Northeast Ohio Regional Sewer District
- Company type: Public utility
- Founded: 1972
- Headquarters: Cleveland, Ohio, U.S.
- Key people: Kyle Dreyfuss-Wells (CEO); James Bunsey (COO); Eric Luckage (CLO);
- Products: Wastewater treatment, Stormwater management
- Website: www.neorsd.org

= Northeast Ohio Regional Sewer District =

The Northeast Ohio Regional Sewer District, abbreviated NEORSD, is a public utility district serving most of Cuyahoga County and a portion of Summit and Lorain Counties in the U.S. state of Ohio. The district manages three wastewater treatment facilities and all of the interceptor sewers in the service area. It is also responsible for maintaining the quality of water that is released into public waterways including Lake Erie and the Cuyahoga River, both from stormwater runoff and sanitary sewage.

== History ==
In 1972, three years after the Cuyahoga River caught fire and pressures from the EPA, Mayor Ralph Perk formed the NEORSD-or the Northeast Ohio Regional Sewer District. Perk had to rethink regional Cleveland-Cuyahoga County governmental structure and agencies. The Attorney General of the United States, John N. Mitchell, gave a Press Conference December 18, 1970 referencing new pollution control litigation, with particular reference to work with the new Environmental Protection Agency, and announcing the filing of a lawsuit that morning against the Jones and Laughlin Steel Corporation for discharging substantial quantities of cyanide into the Cuyahoga River near Cleveland. In December 1970 a federal grand jury investigation led by U.S. Attorney Robert Jones, the first grand jury investigation of water pollution in the area, had led to Jones filing multiple lawsuits against the polluters (over a dozen companies in northeastern Ohio). After leaving the U.S. Attorney's office in 1972, Jones was brought in to the Cleveland Legal Department to assist with NEORSD matters.

== Leadership ==
In December 2016, the board of trustees of NEORSD appointed Kyle Dreyfuss-Wells as the new chief executive officer. Dreyfuss-Wells has worked at NEORSD since 2008 and currently serves at the deputy director of Watershed Programs. She will replace Julius Ciaccia who, after nine years, will retire in February 2017.

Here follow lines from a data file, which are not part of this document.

-- ==== Sys2Proof/Syntax.lean ====
section
/-! DEFINITION. The commands the block takes: one constructor per row of spec/opcode_table.json, with the row's operands
(unit indices, register writes with the master that makes them, received bytes, and what an analogue or physical event
brings: readings, pulses, verdicts, draws of the hardware random source). -/

namespace Sys2Proof

/-- A cell that failed verify in a whole-column sequence: its row, which of the columns written together, which of the
four cells, the level its next level read would return, and whether it is stuck (R118, R119). -/
structure BadCell where
  row : Nat
  copy : Nat
  which : Nat
  level : Nat
  stuck : Bool
  deriving DecidableEq, Repr

/-- What a LOCK scope covers: one weight, or one logical column under a rescale or a remap (R127). -/
inductive ScopeKind
  | weight (row : Nat)
  | rescale (mode scol : Nat)
  | remap
  deriving DecidableEq, Repr

/-- What a muster of a tile measures (R149, R158 to R160). Gains are in units of 2^-20, errors in 1/1,024 LSB; lists go by
physical weight-column, converter slot or delay tap, and a missing entry takes its value at manufacture. -/
structure Measure where
  /-- Sums of the 32 zero-input major and minor codes of each physical weight-column. -/
  zero : List (Int × Int) := []
  /-- Major slot gains of the physical weight-columns under the trims in force. -/
  slotGain : List Nat := []
  /-- Array gain of the tile. -/
  gain : Nat := 2 ^ 20
  /-- Minor slot gains under the trims in force. -/
  minorGain : List Nat := []
  /-- Delay tap trims needed. -/
  delay : List Int := []
  /-- Response of reference columns 528 to 531, in units of 2^-20. -/
  refResp : Nat := 2 ^ 20
  /-- Unusable reference columns, bit i column 528 + i; largest reference error in the check reads; noise figure. -/
  unusable : Nat := 0
  checkErr : Nat := 0
  sigma : Nat := 0
  deriving DecidableEq, Repr
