/-- The receiver reads a word: it is returned and FULL clears (R394). -/
def State.readMbx (s : State) (dir f n : Nat) : State :=
  let m := s.mbx dir f n
  ((s.setMbx dir f n { m with full := false }).emit (.readData m.data)).postFault

/-- The host reads firmware-to-host words under the register block's table; a denied read returns 0 (R372). -/
def State.hostReadMbx (s : State) (master dir f n : Nat) : State :=
  if dir = 1 && !firmwareMaster master then
    let r := s.regCheck rightR master (0x400100 + 0x10000 * f + 4 * n)
    if r.1 then r.2.readMbx dir f n else r.2.emit (.readData 0)
  else if dir = 1 || firmwareMaster master then s.readMbx dir f n
  else s.emit (.readData 0)

def execMailboxRead (master dir f n : Nat) (s : State) : Res :=
  onUnit (mbxOk dir f n) (s.hostReadMbx master dir f n)

/-- Word 0 of an entry as it reads. -/
def AclEnt.word0 (x : AclEnt) : Nat :=
  2 ^ 31 * (b2n x.valid) + 2 ^ 30 * (b2n x.anyidx) + x.rights * 65536 + x.master

/-- Words 0 to 3 of an entry in force (Table 11-14). -/
def AclEnt.word (x : AclEnt) (i : Nat) : Nat :=
  match i with
  | 0 => x.word0
  | 1 => x.base % 2 ^ 32
  | 2 => x.limit % 2 ^ 32
  | _ => x.limit / 2 ^ 32 * 65536 + x.base / 2 ^ 32

/-- A word of an entry that ACL_ENT0 will put in force: its shadow, or the word in force (R392). -/
def State.aclWord (s : State) (k i : Nat) : Nat :=
  match mapFind s.host.aclShadow (4 * k + i) with
  | some w => w.toNat
  | none => (mapGet (aclDefault k) s.host.acl k).word i

/-- Put a whole entry in force together with its shadowed words (R392). -/
def State.putAcl (s : State) (k : Nat) (w : Word) : State :=
  let w1 := s.aclWord k 1
  let w2 := s.aclWord k 2
  let w3 := s.aclWord k 3
  let x : AclEnt := { valid := w.getLsbD 31, anyidx := w.getLsbD 30, rights := wfld w 20 16, master := wfld w 15 0,
                      base := 2 ^ 32 * (w3 % 65536) + w1, limit := 2 ^ 32 * (w3 / 65536) + w2 }
  let sh := mapErase (mapErase (mapErase s.host.aclShadow (4 * k + 1)) (4 * k + 2)) (4 * k + 3)
  { s with host := { s.host with acl := mapSet (aclDefault k) s.host.acl k x, aclShadow := sh } }

/-- Offset of the words of entry e of target t. -/
def oAcl (t e : Nat) : Nat := 0x500000 + 1024 * t + 16 * e

/-- Entries 62 and 63 are fixed, and targets 36 to 63 are reserved (R392, Table 11-13). -/
def aclWritable (t e : Nat) : Bool := t < 36 && e < 62

def execAclShadowWrite (master t e word : Nat) (w : Word) (s : State) : Res :=
  onUnit (t < 64 && e < 64 && 1 ≤ word && word ≤ 3)
    (s.guardedWrite master (oAcl t e) fun u =>
      if aclWritable t e then
        { u with host := { u.host with aclShadow := mapIns u.host.aclShadow (4 * (64 * t + e) + word) w } }
      else u)

def execAclEntryWrite (master t e : Nat) (w : Word) (s : State) : Res :=
  onUnit (t < 64 && e < 64)
    (s.guardedWrite master (oAcl t e) fun u => if aclWritable t e then u.putAcl (64 * t + e) w else u)

/-- ACL_SYNC.GO: BUSY reads 1 until the requests checked earlier have completed (R392). -/
def execAclSync (master : Nat) (s : State) : Res :=
  .next (s.guardedWrite master 0x510000 fun u => u.setBit 0x510000 31)

def execAclDrainDone (s : State) : Res := .next (s.clrBit 0x510000 31)

/-- Contexts owned by functions of a link, with a predicate on the function number. -/
def State.linkContexts (s : State) (link : Nat) (f : Nat → Bool) : List Nat :=
  s.host.ctxs.filterMap fun kv => if s.ctxLink kv.1 = link && f (s.ctxFunc kv.1) then some kv.1 else none

def State.setLink (s : State) (link : Nat) (up : Bool) : State :=
  if link = 0 then { s with host := { s.host with up0 := up } } else { s with host := { s.host with up1 := up } }

/-- A link goes down without a reset: its running contexts are SUSPENDED, and interrupts routed to it move to the other
PF when that PF's MSI-X is enabled (R398). -/
def State.linkFalls (s : State) (link : Nat) : State :=
  if !s.linkUp link then s
  else
    let s1 := s.setLink link false
    let s2 := (s1.linkContexts link fun _ => true).foldl (fun t c =>
      if (t.ctx c).state = .run then t.setCtx c { t.ctx c with state := .suspended } else t) s1
    let other := 1 - link
    let s3 := if s2.fld oIrqRoute 0 0 = link && (mapGet {} s2.host.msix (other * 64)).open_ != 0
      then s2.setFld oIrqRoute 0 0 other else s2
    s3.raiseIrq 9

def execLinkDown (link : Nat) (s : State) : Res := onUnit (link < 2) (s.linkFalls link)

/-- A link comes up again without a reset: its SUSPENDED contexts return to RUN and held completions are written
(R399). -/
def State.linkRises (s : State) (link : Nat) : State :=
  if s.linkUp link then s
  else
    let s1 := s.setLink link true
    let s2 := (s1.linkContexts link fun _ => true).foldl (fun t c =>
      (if (t.ctx c).state = .suspended then t.setCtx c { t.ctx c with state := .run } else t).releaseHeld c 256) s1
    s2.raiseIrq 9

def execLinkUp (link : Nat) (s : State) : Res := onUnit (link < 2) (s.linkRises link)

/-- Contexts of reset functions are disabled with their completions discarded, and the functions' MSI-X tables return
to their reset state (R402). A step context lost before its step's decision leaves the step not committed (R403). -/
def State.resetFunctions (s : State) (link : Nat) (f : Nat → Bool) : State :=
  let s1 := (s.linkContexts link f).foldl (fun t c =>
    let lost := t.trn.opened && t.trn.ctx = c && (t.ctx c).state != .disabled
    (if lost then { t with trn := { t.trn with lostCtx := true } } else t).drainCtx c true) s
  { s1 with host := { s1.host with
      msix := s1.host.msix.filter fun kv => !(kv.1 / 64 = link && f (kv.1 % 64)),
      vfEnable := if f 0 then mapErase s1.host.vfEnable link else s1.host.vfEnable } }

/-- A fundamental reset holds GLB_PERSTh_N low; a hot reset or link disable leaves the pin high (R402, R558). -/
def State.holdPerst (s : State) (link : Nat) (perst : Bool) : State :=
  if !perst then s
  else { s with pwr := if link = 0 then { s.pwr with perst0 := true } else { s.pwr with perst1 := true } }

def execHostLinkReset (link : Nat) (perst : Bool) (s : State) : Res :=
  onUnit (link < 2) (((s.resetFunctions link fun _ => true).setLink link false).holdPerst link perst)

def execPfFlr (link : Nat) (s : State) : Res := onUnit (link < 2) (s.resetFunctions link fun _ => true)

def execVfFlr (link vf : Nat) (s : State) : Res :=
  onUnit (link < 2 && 1 ≤ vf && vf < 64) (s.resetFunctions link fun f => f = vf)

/-- The link trains and answers again, once module reset has ended (R399, R557, Table 18-6). -/
def State.linkAnswers (s : State) (link : Nat) : State :=
  let s1 := { s with pwr := if link = 0 then { s.pwr with perst0 := false } else { s.pwr with perst1 := false } }
  if s.bootState = 0 then s1 else s1.setLink link true

def execHostLinkResetExit (link : Nat) (s : State) : Res := onUnit (link < 2) (s.linkAnswers link)

end Sys2Proof.Machine
end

==Stormwater Management Lawsuit==
On December 2, 2015, the Ohio Supreme court declined to reconsider a decision that allowed the sewer district to manage stormwater and to collect fees from district residents to pay for the program. The program had been on hold since 2013, after the cities of Brecksville, Strongsville, Independence, Lyndhurst and Beachwood filed suit, arguing that the sewer district lacked the authority to impose the fee.